[RFC 0/7] x86/percpu: Use segment qualifiers

From: Nadav Amit
Date: Thu Jul 18 2019 - 21:03:52 EST


GCC 6+ supports segment qualifiers. Using them allows to implement
several optimizations:

1. Avoid unnecessary instructions when an operation is carried on
read/written per-cpu value, and instead allow the compiler to set
instructions that access per-cpu value directly.

2. Make this_cpu_ptr() more efficient and allow its value to be cached,
since preemption must be disabled when this_cpu_ptr() is used.

3. Provide better alternative for this_cpu_read_stable() that caches
values more efficiently using alias attribute to const variable.

4. Allow the compiler to perform other optimizations (e.g. CSE).

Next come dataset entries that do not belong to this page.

/-- What an operation latches as its first step unit starts: conversion, outliers, pre-check, cap, groups, banks and epoch
(R75, R80, R118, R162). The counts of the conversion come with it. -/
def Dev.latchSettings (d : Dev) (o : PlaneOp) : PlaneOp × EdgeCount :=
  let b := o.body
  let es := inElems b.inFmt o.mxScales o.elems
  let outs := (groupsOf b.blockLen (es.length + 1) es).map
    (convertBlock (driveQ b.dfmt) (if b.isStatic then some b.scale else none)
      (BitVec.ofNat 32 (d.reg Off.curActRatio)) (d.fld Off.curCtrl 2 0) (d.bitAt Off.curCtrl 5))
  let ref := d.bitAt Off.curCtrl 7
  let cap := min (d.fld Off.plnFiringCap 10 0) (1024 - 64 * d.pwr.level)
  let o := { o with
    drive := outs.map (·.block)
    clippedCand := (outs.map (·.clippedCand)).sum
    passes := (outs.map (·.passes)).foldl max 1
    fires := o.entries.map fun e => !ref && decide (d.tileState e.logical = .ready)
    cap := cap
    epoch := d.reg Off.calEpoch
    auditK := d.fld Off.curAuditCtrl 31 24
    reference := ref
    banks := o.entries.map d.bankOf
    groups := formGroups cap (o.entries.length + 1) (o.entries.zipIdx.map fun e => (e.2, e.1)) }
  let p := if ref then 1 else d.opPhases o
  ({ o with phases := p, ranges := if ref then o.entries.map fun _ => 0 else (d.opBounds o p).map rangeOf },
    sumCounts (outs.map (·.counts)))

/-- An operation latches its settings, once the statistics of its tiles have been read; in reference mode there is no
pre-check (R129). -/
def Dev.latchOp (d : Dev) (r : Reader) (o : PlaneOp) : Chk (PlaneOp × EdgeCount) × Dev :=
  Chk.thn (if d.bitAt Off.curCtrl 7 then (.ok (), d) else d.readStats r o) fun _ d => (.ok (d.latchSettings o), d)

/-! ## Starting an operation -/

/-- A fault of the plane sequencer or Currant is pending (R90, R131). -/
def Dev.seqFault (d : Dev) : Bool :=
  d.mmu.faults.any fun f => decide (f.2.outcome = 0) && decide (f.2.unitClass = 2 ∨ f.2.unitClass = 3)

/-- An operation saved for a fault keeps the sequencer until a tick pre-empts it (R90). -/
def Dev.faultSaved (d : Dev) (o : PlaneOp) : Bool := decide ((d.taskRun o.slot o.task).st = .running)

/-- The sequencer holds a fault, or waits for the operation that a fault stopped: no other operation starts (R90, R131). -/
def Dev.seqHeld (d : Dev) : Bool := d.seqFault || d.pln.saved.any d.faultSaved

/-- The body, the tile list, the tiles and the epilogue of an issued plane task pass their checks; an MX output lies on 64
bytes (R37). -/
def Dev.checkOp (d : Dev) (r : Reader) (slot task space : Nat) :
    Chk (PlaneBody × List TileEntry × Bool) × Dev :=
  Chk.thn (d.readBody slot task 64) fun l d =>
  Chk.thn (checkPlane l d) fun b d =>
  Chk.thn (d.loadList r space b) fun es d =>
  Chk.thn (d.checkTiles b es) fun _ d =>
  Chk.thn (d.loadEpi r space b.epilogue b.rows b.cols b.transposed) fun ea d =>
    tests [(!ea.1.outFormat.isMx || aligned b.output 64, 0x000C)] (b, es, ea.2.isNone) d

/-- The input vector of an operation: its element codes and, for an MX format, its scale codes, whose address no field of
the body carries (free values, log entry 33). -/
def Dev.readInput (d : Dev) (r : Reader) (space : Nat) (b : PlaneBody) : Chk (List Nat × List Nat) × Dev :=
  let n := b.inLen
  Chk.thn (Acc.chk (d.readVa r space b.input (packedBytes b.inFmt n))) fun l d =>
    let k := if b.inFmt.isMx then (n + 31) / 32 else 0
    let (sc, d) := d.drawBytes k
    (.ok (codesOf b.inFmt n l, sc.map (·.toNat)), d)

/-- The counts of an operation's outliers, made as it latches; an operation that latches again after a restart counts its
clipped candidates only where it has counted none (R116, R118, R132; log entry 95). -/
def Dev.countOutliers (d : Dev) (o : PlaneOp) : Dev :=
  let d := d.bumpWrap Off.curActStripped ((o.drive.map fun b => b.stripped.length).sum)
  if o.clippedCand = 0 ∨ o.counted then d
  else
    let d := ((d.bump Off.curActClipped o.clippedCand).bump Off.curOverflowOps).setBit Off.curStatus 3
    if d.cur.overflowFrame then d
    else
      { d with cur := { d.cur with overflowFrame := true } }.event (bitCode Off.curStatus 3)
        { task := o.task, graph := o.slot, request := d.taskRequest o.slot o.task, arg1 := o.clippedCand }

/-- The quality flags of an operation as it latches. -/
def PlaneOp.startFlags (o : PlaneOp) (ec : EdgeCount) : Nat :=
  ec.quality ||| (if o.clippedCand = 0 then 0 else qOutlier) ||| (if o.reference then qReference else 0)

/-- A forward or transposed operation takes the sequencer; it latches with its first step unit (R82-R84, R118). -/
def Dev.startPlane (d : Dev) (transposed : Bool) : Dev :=
  if d.pln.op.isSome || d.seqHeld then d
  else
    match d.issuedWhere 1 fun k => decide (k % 16 ≠ 3) && (decide (k % 16 = 2) == transposed) with
    | none => d
    | some (slot, task) =>
      let space := (d.slot slot).space
      let r := d.reader 2 0 slot task
      Dev.act (Chk.thn (d.checkOp r slot task space) fun x d =>
          Chk.thn (d.readInput r space x.1) fun y d => (.ok (x, y), d))
        2 0 slot task space fun x d =>
          let o : PlaneOp :=
            { slot := slot, task := task, space := space, body := x.1.1, entries := x.1.2.1, elems := x.2.1
              mxScales := x.2.2, y := if x.1.2.2 then some [] else none }
          ({ d with pln := { d.pln with op := some o } }).setTask slot task .running

/-- PLANE_FORWARD (R82). -/
def Dev.planeForward (d : Dev) : Dev := d.startPlane false

/-- PLANE_TRANSPOSED (R87). -/
def Dev.planeTransposed (d : Dev) : Dev := d.startPlane true

/-! ## Step units (R67-R79, R87, R106) -/

/-- The exact sums of the sensed lines over the driven lines of a phase (R102). -/
def phaseSums (t : PhysTile) (transposed : Bool) (set : List Nat) (levels : List Int) : List Int :=
  let n := if transposed then t.tileRows else t.tileCols
  (((t.lines transposed).zip levels).zipIdx).foldl (fun acc x =>
    if set.contains (x.2 / 256) && decide (x.1.2 ≠ 0) then acc.zipWith (fun a w => a + x.1.2 * w) x.1.1 else acc)
    (List.replicate n 0)

/-- The trims of a bank in the order of R160. -/
def trimImage (b : TrimBank) : List Int := b.thresholds ++ b.gains ++ b.offsets ++ b.delays ++ b.amplitudes

/-- The bound of the systematic error of a code, in thousandths of an LSB: that of R176 for a tile of Coarse grade, else that
of R102 for a sum, a number of decades in quarters and of degrees. -/
def systematicBound (grade lsb : Nat) (s : Int) (ages : Nat × Nat) : Nat :=
  if grade = 1 then 8000 else 300 + (4 * s.natAbs + lsb - 1) / lsb + 25 * ages.1 + 20 * ages.2
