/-- The wide task that the engine serves: by rank and issue order among those that run (R156). -/
def Dev.wideNext (d : Dev) (p : WideTask → Bool) : Option WideTask :=
  (d.firstTask ((d.wde.tasks.filter fun t => !t.saved && !d.stopped t.slot t.task && p t).map fun t =>
    (t.slot, t.task))).bind fun k => d.wde.tasks.find? fun t => decide (t.slot = k.1) && decide (t.task = k.2)

/-- An output tile belongs to a task. -/
def OutTile.owns (o : OutTile) (t : WideTask) : Bool := decide (o.slot = t.slot) && decide (o.task = t.task)

/-- The filling tile of a task: 0 or 1. -/
def Dev.filling (d : Dev) (t : WideTask) : Option Nat :=
  let is := fun (o : Option OutTile) => match o with
    | some o => o.owns t && !o.draining
    | none => false
  if is d.wde.tile0 then some 0 else if is d.wde.tile1 then some 1 else none

/-- An output tile of the engine. -/
def Dev.outTile (d : Dev) (i : Nat) : Option OutTile := if i = 0 then d.wde.tile0 else d.wde.tile1

/-- An output tile put in place. -/
def Dev.setTile (d : Dev) (i : Nat) (o : Option OutTile) : Dev :=
  if i = 0 then { d with wde := { d.wde with tile0 := o } } else { d with wde := { d.wde with tile1 := o } }

/-- The next output tile of a task, in ascending column block and, within it, row block (R137). -/
def WideTask.newTile (t : WideTask) : OutTile :=
  let cb := t.next / t.body.rowBlocks
  let rb := t.next % t.body.rowBlocks
  let nr := min 512 (t.body.m - 512 * rb)
  let nc := min t.body.nt (t.body.n - t.body.nt * cb)
  { slot := t.slot, task := t.task, row0 := 512 * rb, col0 := t.body.nt * cb, nrows := nr, ncols := nc
    acc := List.replicate (nr * nc) none }

/-- A task can take a chunk pass: it fills a tile, or a tile is free and it has one to fill. -/
def Dev.canFill (d : Dev) (t : WideTask) : Bool :=
  (d.filling t).isSome || t.savedTile.isSome ||
    (decide (t.next < t.total) && (d.wde.tile0.isNone || d.wde.tile1.isNone) && !d.auditSlot && !d.adapterFirst)

/-- The tile a chunk pass fills: the task's filling tile, or a free one taken for its next output tile. -/
def Dev.takeTile (d : Dev) (t : WideTask) : Option (Nat × Dev) :=
  match d.filling t with
  | some i => some (i, d)
  | none =>
    let i := if d.wde.tile0.isNone then 0 else 1
    if (d.outTile i).isSome then none
    else if t.next < t.total then
      let d := { d with wde := { d.wde with slotCount := d.wde.slotCount + 1 } }
      some (i, (d.setTile i (some t.newTile)).modWide t.slot t.task fun t => { t with next := t.next + 1 })
    else none

/-- A task has an adapter (R150, R152). -/
def WideTask.hasAdapter (t : WideTask) : Bool := t.us ≠ some []

/-- The rows of A as the adapter takes them: each element with its block's scale, and a mark where it is non-finite or
reserved (R151). -/
def adapterRows (rows : List (List Exact × List Nat × List Nat)) : List (List (Exact × Bool)) :=
  rows.map fun row => row.1.zipIdx.map fun v =>
    ({ v.1 with ex := v.1.ex + (scaleUse (row.2.2.getD (v.2 / 32) 127) : Int) - 127 },
      decide (row.2.1.getD v.2 0 ≠ 0))

/-- The task's unit met a translation fault: it stops at the end of its chunk pass and its filling tile is saved, as for a
pre-emption (R157, R158). -/
def Dev.saveWide (d : Dev) (slot task : Nat) : Dev :=
  match d.wde.tasks.find? fun t => decide (t.slot = slot) && decide (t.task = task) with
  | none => d
  | some t =>
    if t.saved then d
    else
      let o := (d.filling t).bind d.outTile
      let d := match d.filling t with
        | some i => (d.bumpWrap Off.wdeDrainWaits).setTile i none
        | none => d
      (d.modWide slot task fun t => { t with saved := true, savedTile := o }).unmark slot task .saved

/-- A wide task acts on its accesses; a translation fault that Damson may resolve saves it (R158). -/
def Dev.wideAct {α : Type} (x : Chk α × Dev) (slot task space : Nat) (k : α → Dev → Dev) : Dev :=
  let d := Dev.act x 4 0 slot task space k
  if d.stopped slot task then d.saveWide slot task else d

/-- Before the first chunk pass of a wide product with an adapter, the array computes u for all M rows (R152). -/
def Dev.wideDown (d : Dev) (t : WideTask) : Dev :=
  let b := t.body
  let r := d.reader 4 0 t.slot t.task
  Dev.wideAct (Chk.thn (d.loadEpi r t.space b.epilogue b.k b.n false) fun ea d =>
      match ea.2 with
      | none => (.ok ({}, 0, 0), d)
      | some a =>
        Chk.thn (d.readRows r t.space b.a b.ascales b.fa b.fa 0 b.m b.k 0 b.k) fun rows d =>
        Chk.thn (d.adapterDown r t.space a b.k (adapterRows rows)) fun u d =>
          (.ok (u, wideGrid (classCols (classBits a.format)) b.m a.rank b.k), d))
    t.slot t.task t.space fun x d =>
      (((d.edge Off.wdeEdgeStatus (x.1.vecs.add x.1.matrix)).accClipped x.1.clips).wideWork x.2.1 x.2.2).modWide
        t.slot t.task fun t =>
          { t with us := some x.1.vs, flags := t.flags ||| x.1.matrix.quality
                   rowFlags := orRows t.rowFlags (rowsFrom 0 x.1.rows) }

/-- The last chunk pass of a tile with an adapter computes y for its rows and columns, with K = r (R152). Counts of what
crosses the edge again for another tile are taken once (log entry 93). -/
def Dev.wideUp (d : Dev) (t : WideTask) (i : Nat) (o : OutTile) : Dev :=
  let b := t.body
  let r := d.reader 4 0 t.slot t.task
  Dev.wideAct (Chk.thn (d.loadEpi r t.space b.epilogue b.k b.n false) fun ea d =>
      match ea.2 with
      | none => (.ok ({}, 0), d)
      | some a =>
        Chk.thn (d.adapterUp r t.space a o.col0 o.ncols (((t.us.getD []).drop o.row0).take o.nrows)) fun y d =>
          (.ok (y, (wideGrid (classCols (classBits a.format)) o.nrows o.ncols a.rank).2), d))
    t.slot t.task t.space fun x d =>
      let ec := (if o.col0 = 0 then x.1.vecs else {}).add (if o.row0 = 0 then x.1.matrix else {})
      ((((d.edge Off.wdeEdgeStatus ec).accClipped x.1.clips).wideWork 0 x.2).setTile i
        (some { o with y := x.1.vs, draining := true })).modWide t.slot t.task fun t =>
          { t with flags := t.flags ||| x.1.matrix.quality
                   rowFlags := orRows t.rowFlags (rowsFrom o.row0 x.1.rows) }

/-- The rows of a tile stream against its next K chunk (R135, R138). The edge counts an operand's blocks and elements once,
though they cross again for the other tiles of its row or column of tiles (log entry 93). -/
def Dev.wideChunk (d : Dev) (t : WideTask) (i : Nat) (o : OutTile) : Dev :=
  let b := t.body
  let k0 := 1536 * o.chunk
  let kn := min 1536 (b.k - k0)
  let r := d.reader 4 0 t.slot t.task
  Dev.wideAct (Chk.thn (d.readRows r t.space b.a b.ascales b.fa (widenBeside b.fa b.fb) o.row0 o.nrows b.k k0 kn)
      fun as d => Chk.thn (d.readCols r t.space b o.col0 o.ncols k0 kn) fun bs d => (.ok (as, bs), d))
    t.slot t.task t.space fun x d =>
      let (acc, clips) := foldChunk b o.acc x.1 x.2
      let rows := (clips.zip x.1).map fun c => rowFlag c.1 (chunkCounts [c.2])
      let ec := (if o.col0 = 0 then chunkCounts x.1 else {}).add (if o.row0 = 0 then chunkCounts x.2 else {})
      let d := ((d.edge Off.wdeEdgeStatus ec).accClipped clips.sum).wideWork 0 o.nrows
      let row0 := o.row0
      let o := { o with acc := acc, chunk := o.chunk + 1
                        draining := decide (b.chunks ≤ o.chunk + 1) && !t.hasAdapter }
      (d.setTile i (some o)).modWide t.slot t.task fun t =>
        { t with flags := t.flags ||| (chunkCounts x.2).quality, rowFlags := orRows t.rowFlags (rowsFrom row0 rows) }

/-- CHUNK_PASS: the rows of the filling tile stream against its next K chunk, or the adapter's part of the task runs; a
residue mismatch aborts the task (R135, R138, R152, R403). -/
def Dev.chunkPass (d : Dev) (mismatch : Bool) : Dev :=
  if d.bitAt Off.wdeCtrl 0 then d
  else
    match d.wideNext fun t => !d.marked t.slot t.task && d.canFill t with
    | none =>
      if d.wde.tile0.isSome && d.wde.tile1.isSome && (d.wideNext fun t => decide (t.next < t.total)).isSome then
        let (n, d) := d.drawNat
        d.bumpWrap Off.wdeStallCycles n
      else d
    | some t =>
      if mismatch then d.logicCheck 4 0 t.slot t.task
      else if t.us.isNone then d.wideDown t
      else
        match d.takeTile t with
        | none => d
        | some (i, d) =>
          match d.outTile i with
          | none => d
          | some o => if o.chunk < t.body.chunks then d.wideChunk t i o else d.wideUp t i o

/-- A tile whose drain is due: the first that drains. -/
def Dev.drainTile (d : Dev) : Option (Nat × OutTile) :=
  let due := fun (o : Option OutTile) => match o with
    | some o => o.draining && !d.stopped o.slot o.task
    | none => false
  if due d.wde.tile0 then d.wde.tile0.map fun o => (0, o)
  else if due d.wde.tile1 then d.wde.tile1.map fun o => (1, o)
  else none

/-- A drained tile of 16 columns that holds the first half of an MX output block waits for the other half (R36, R48). -/
def halfBlock (e : Epi) (b : WideBody) (o : OutTile) : Bool :=
  decide (e.scaleMode = 2) && decide (b.nt = 16) && decide (o.col0 % 32 = 0) && decide (o.col0 + 16 < b.n)

/-- A tile joined to the half block that waits beside it. -/
def joinHalf (t : WideTask) (o : OutTile) : OutTile :=
  match t.halves.find? fun h => decide (h.row0 = o.row0) && decide (h.col0 + 16 = o.col0) with
  | none => o
  | some h =>
    { o with
      col0 := h.col0
      ncols := h.ncols + o.ncols
      acc := (List.range o.nrows).flatMap fun j =>
        (h.acc.drop (j * h.ncols)).take h.ncols ++ (o.acc.drop (j * o.ncols)).take o.ncols
      y := h.y.zipWith (· ++ ·) o.y }

/-- TILE_DRAIN: the tile drains through the epilogue and its outputs are written; the task ends with its last tile
(R144-R149, R156). -/
def Dev.tileDrain (d : Dev) : Dev :=
  match d.drainTile with
  | none => d
  | some (i, o) =>
    match d.wde.tasks.find? fun t => o.owns t with
    | none => d.setTile i none
    | some t =>
      let b := t.body
      let o := joinHalf t o
      let r := d.reader 4 0 t.slot t.task
      let seed := (d.taskHdr t.slot t.task).seed
      Dev.wideAct (Chk.thn (d.loadEpi r t.space b.epilogue b.k b.n false) fun ea d =>
          Chk.thn (d.epiArrays r t.space ea.1 o.col0 o.ncols) fun wb d =>
            let e := ea.1
            let rows := (List.range o.nrows).map fun j =>
              let acc := ((o.acc.drop (j * o.ncols)).take o.ncols).map fun a => a.getD 0
              epiRow e b.ints ea.2 seed ((o.row0 + j) * b.n + o.col0) acc wb.1 wb.2 (o.y.getD j [])
            let outs := if halfBlock e b o then [] else rows.zipIdx.map fun w =>
              (b.output + (o.row0 + w.2) * rowStride e.outFormat b.n + o.col0 * e.outFormat.bits / 8, w.1.1)
            let scs := if e.scaleMode = 2 ∧ !halfBlock e b o then
                rows.zipIdx.map fun w => (e.outScales + (o.row0 + w.2) * ((b.n + 31) / 32) + o.col0 / 32, w.1.2.1)
              else []
            Chk.thn (Acc.chk (d.writeAll r t.space (outs ++ scs))) fun _ d =>
              (.ok (if halfBlock e b o then ([], true) else (rows.map fun w => (w.2.2.1, w.2.2.2), false)), d))
        t.slot t.task t.space fun y d =>
          let keep := if y.2 then t.halves ++ [o] else t.halves
          let d := ((d.edge Off.wdeEdgeStatus (sumCounts (y.1.map (·.2)))).accClipped (y.1.map (·.1)).sum).bump64 Off.wdeTilesLo
          let d := (d.bumpWrap Off.wdeDrainWaits).setTile i none
          let fl := orRows t.rowFlags (rowsFrom o.row0 (y.1.map fun x => rowFlag x.1 x.2))
          if t.drained + 1 = t.total then
            ({ d with wde := { d.wde with tasks := d.wde.tasks.filter fun u => !o.owns u } }).endTaskRows t.slot t.task t.flags fl
          else d.modWide t.slot t.task fun t => { t with drained := t.drained + 1, rowFlags := fl, halves := keep }
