/-- PROGRAM_ROUND_START: a round starts on a die that runs none, unless HOLD_PROGRAMS is 1; device programs come first
(R94, R95; log entry 34). -/
def Dev.programRoundStart (d : Dev) (die : Nat) : Dev :=
  if d.bitAt Off.plnCtrl 2 || d.pln.rounds.any (fun r => decide (r.die = die)) then d
  else
    let runs := fun (p : ProgTask) =>
      decide (p.slot = 16) || (!p.held && !d.marked p.slot p.task && !d.stopped p.slot p.task)
    let todo := ((d.pln.prog.filter fun p => decide (p.slot = 16)) ++ (d.pln.prog.filter fun p =>
        decide (p.slot < 16) && runs p)).flatMap fun p =>
      (p.todo.filter fun x => decide (dieOf x.2 = die) && !d.progBlocked p x.1 x.2).map fun x => (p, x)
    let now := todo.take (d.fld Off.plnProgLimit 22 16)
    if now = [] then d
    else
      let d := { d with pln := { d.pln with rounds := d.pln.rounds ++ [({ die := die } : Round)] } }
      (now.foldl (fun (d : Dev) x => d.enterRound die x.1 x.2.1 x.2.2) d).dropEmpty die

/-- The stuck cells of a tile after at most so many pulses a row, by row and column, each with the level difference of its
pair of cells (R60, R92, R93, log entry 11). -/
def stuckCells (draw pulses nrows ncols : Nat) : List (Nat × Nat × Int) :=
  (List.range nrows).flatMap fun r => (List.range ncols).filterMap fun c =>
    (Config.stuckCell draw pulses r c).map fun a => (r, c, clampLevel 15 a)

/-- A stuck cell enters the outlier table; an entry that is both clipped and stuck is one entry (R114). -/
def addStuck (levels : List Int) (ncols : Nat) (tab : List (Nat × OutlierEntry)) (s : Nat × Nat × Int) :
    List (Nat × OutlierEntry) :=
  let k := 1024 * s.1 + s.2.1
  let m := match look tab k with
    | some e => e.master
    | none => levels.getD (s.1 * ncols + s.2.1) 0
  put tab k { stuck := true, row := s.1, col := s.2.1, master := m, achieved := s.2.2 }

/-- One tile's program ends: stuck cells, table, statistics and record; a tile with too many is retired (R92, R93, R95,
R169). -/
def Dev.endTile (d : Dev) (l q : Nat) : Dev :=
  match d.log l with
  | none => d.modPhys q fun x => { x with state := .free, logical := none }
  | some t =>
    let ss := stuckCells d.fresh (d.fld Off.plnProgLimit 4 0) t.nrows t.ncols
    let d := { d with fresh := d.fresh + 1 }
    let ph := d.phys q
    let tab := ss.foldl (addStuck ph.levels t.ncols) (t.outliers.map fun e => (1024 * e.row + e.col, e))
    let levels := ss.foldl (fun v s => upd v (s.1 * t.ncols + s.2.1) fun _ => s.2.2) ph.levels
    let (g, d) := d.recordDigest { cls := 2 } t
    let d := d.modPhys q fun x => { x with levels := levels, stuckCount := ss.length, programmedAt := d.now, decades := 0 }
    let d := (d.recordEdition l { t with outliers := tab.map (·.2), digest := g }).writeTables l q
    if 4096 < ss.length ∨ 20971 < tab.length then d.retireTile q
    else
      let d := if (d.phys q).state = .programming then d.setPhysState q .uncalibrated else d
      d.makePending q (if d.cal.powerup then 3 else 2)

/-- PROGRAM_ROUND_END: the round of a die completes (R92-R95). -/
def Dev.programRoundEnd (d : Dev) (die : Nat) : Dev :=
  match d.pln.rounds.find? fun r => decide (r.die = die) with
  | none => d
  | some rd =>
    let d := { d with pln := { d.pln with rounds := d.pln.rounds.filter fun r => decide (r.die ≠ die) } }
    let d := (rd.tiles.foldl (fun d x => d.endTile x.1 x.2) d).closeProgs
    ((rd.owner.map (·.1)).dedup.filter fun s => decide (s < 16)).foldl (fun d s => d.settle s) d

/-! ## Re-attach (R351) -/

/-- Every named tile has a record of the edition that agrees with its entry, and its digest matches (R351). -/
def Dev.matchMasters (d : Dev) (r : Reader) (p : ProgSetup) : Chk Unit × Dev :=
  p.entries.foldl (fun (x : Chk Unit × Dev) e =>
    Chk.thn x fun _ d =>
      match d.log e.logical with
      | none => (.reject 0x0902, d)
      | some t =>
        if t.edition ≠ p.body.edition ∨ t.format ≠ p.body.wfmt ∨ t.slice ≠ e.slice ∨ t.rowTile ≠ e.rowTile ∨
            t.colTile ≠ e.colTile then (.reject 0x0902, d)
        else
          Chk.thn (d.masterDigest r { t with pages := p.pages, masterOff := p.off }) fun g d =>
            if g = t.digest then (.ok (), d) else (.reject 0x0902, d)) (.ok (), d)

/-- RE_ATTACH: a program task for a master-absent edition, or for master-damaged tiles, records the new master pages where
every digest matches (R351, R402). -/
def Dev.reAttach (d : Dev) : Dev :=
  match d.issuedWhere 1 fun k => decide (k % 16 = 3) with
  | none => d
  | some (slot, task) =>
    let space := (d.slot slot).space
    let r := d.reader 2 0 slot task
    match (d.loadProg r slot task space).1 with
    | .ok p0 =>
      if !d.isReattach p0.body p0.entries then d
      else
        Dev.act (Chk.thn (d.loadProg r slot task space) fun p d =>
            Chk.thn (d.loadPages r space p) fun p d =>
            Chk.thn (d.matchMasters r p) fun _ d => (.ok p, d))
          2 0 slot task space fun p d =>
            (p.entries.foldl (fun d e =>
              match d.log e.logical with
              | none => d
              | some t => d.recordEdition e.logical
                  { t with pages := p.pages, masterOff := p.off, masterAbsent := false, masterDamaged := false }) d).endTask
              slot task 0
    | _ => d

/-! ## The endurance window and the tile snapshot (R97, R105) -/

/-- The endurance window in ns (R97). -/
def enduranceWindow : Nat := 86400 * 10 ^ 9

/-- ENDURANCE_WINDOW_START: the fabric timestamp reaches the next window boundary, and PLN_BUDGET_USED returns to 0
(R97). -/
def Dev.enduranceWindowStart (d : Dev) : Dev :=
  ({ d with now := alignUp d.now enduranceWindow }).setReg Off.plnBudgetUsed 0

/-- The snapshot of a tile: PLN_TILE_INFO, WEAR, EDITION and STUCK (R105). -/
def Dev.tileSnapshot (d : Dev) (physical : Bool) (i : Nat) : Nat × Nat × Nat × Nat :=
  if physical then
    if physExists i then
      let t := d.phys i
      let ed := match t.logical.bind d.log with
        | some x => x.edition
        | none => 0
      (t.state.code * 2 ^ 20 + t.logical.getD 0xFFFFF, t.wear, ed, t.stuckCount)
    else (0, 0, 0, 0)
  else if 24575 < i then (0, 0, 0, 0)
  else
    match d.log i with
    | none => (0xFFFFF, 0, 0, 0)
    | some x =>
      let t := match x.phys with
        | some p => d.phys p
        | none => {}
      ((d.tileState i).code * 2 ^ 20 + x.phys.getD 0xFFFFF, t.wear, x.edition, t.stuckCount)

/-- PLN_TILE_SELECT: a write takes the snapshot in the following hub cycle (R105). -/
def Dev.plnTileSelect (d : Dev) (v : Word) : Dev :=
  let i := bits v.toNat 19 0
  let s := d.tileSnapshot (v.toNat.testBit 31) i
  ((((d.setReg Off.plnTileSelect (withBits (withBits 0 19 0 i) 31 31 (bits v.toNat 31 31))).setReg Off.plnTileInfo
    s.1).setReg Off.plnTileWear s.2.1).setReg Off.plnTileEdition s.2.2.1).setReg Off.plnTileStuck s.2.2.2

/-- PLANE_PROGRAM (R95). -/
def execPlaneProgram (s : State) : Host.Outcome State Fault Refusal := lift Dev.planeProgram s
/-- PROGRAM_ROUND_START (R94). -/
def execProgramRoundStart (die : Nat) (s : State) : Host.Outcome State Fault Refusal := lift (·.programRoundStart die) s
/-- PROGRAM_ROUND_END (R92). -/
def execProgramRoundEnd (die : Nat) (s : State) : Host.Outcome State Fault Refusal := lift (·.programRoundEnd die) s
/-- RE_ATTACH (R351). -/
def execReAttach (s : State) : Host.Outcome State Fault Refusal := lift Dev.reAttach s
/-- ENDURANCE_WINDOW_START (R97). -/
def execEnduranceWindowStart (s : State) : Host.Outcome State Fault Refusal := lift Dev.enduranceWindowStart s
/-- PLN_TILE_SELECT (R105). -/
def execPlnTileSelect (v : Word) (s : State) : Host.Outcome State Fault Refusal := hostWrite (·.plnTileSelect v) s

end Sys2Proof.Machine
end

5. Use rip-relative addressing in per_cpu_read_stable(), which make it
PIE-ready.

"size" and Peter's compare do not seem to show the impact on code size
reduction correctly. Summing the code size according to nm on defconfig
shows a minor reduction from 11349763 to 11339840 (0.09%).

Nadav Amit (7):
compiler: Report x86 segment support
x86/percpu: Use compiler segment prefix qualifier
x86/percpu: Use C for percpu accesses when possible
x86: Fix possible caching of current_task
percpu: Assume preemption is disabled on per_cpu_ptr()
x86/percpu: Optimized arch_raw_cpu_ptr()
x86/current: Aggressive caching of current

arch/x86/include/asm/current.h | 30 +++
arch/x86/include/asm/fpu/internal.h | 7 +-
arch/x86/include/asm/percpu.h | 293 +++++++++++++++++++------
arch/x86/include/asm/preempt.h | 3 +-
arch/x86/include/asm/resctrl_sched.h | 14 +-
arch/x86/kernel/cpu/Makefile | 1 +
arch/x86/kernel/cpu/common.c | 7 +-
arch/x86/kernel/cpu/current.c | 16 ++
arch/x86/kernel/cpu/resctrl/rdtgroup.c | 4 +-
arch/x86/kernel/process_32.c | 4 +-
arch/x86/kernel/process_64.c | 4 +-
include/asm-generic/percpu.h | 12 +
include/linux/compiler-gcc.h | 4 +
include/linux/compiler.h | 2 +-
include/linux/percpu-defs.h | 33 ++-
15 files changed, 346 insertions(+), 88 deletions(-)
create mode 100644 arch/x86/kernel/cpu/current.c

--
2.17.1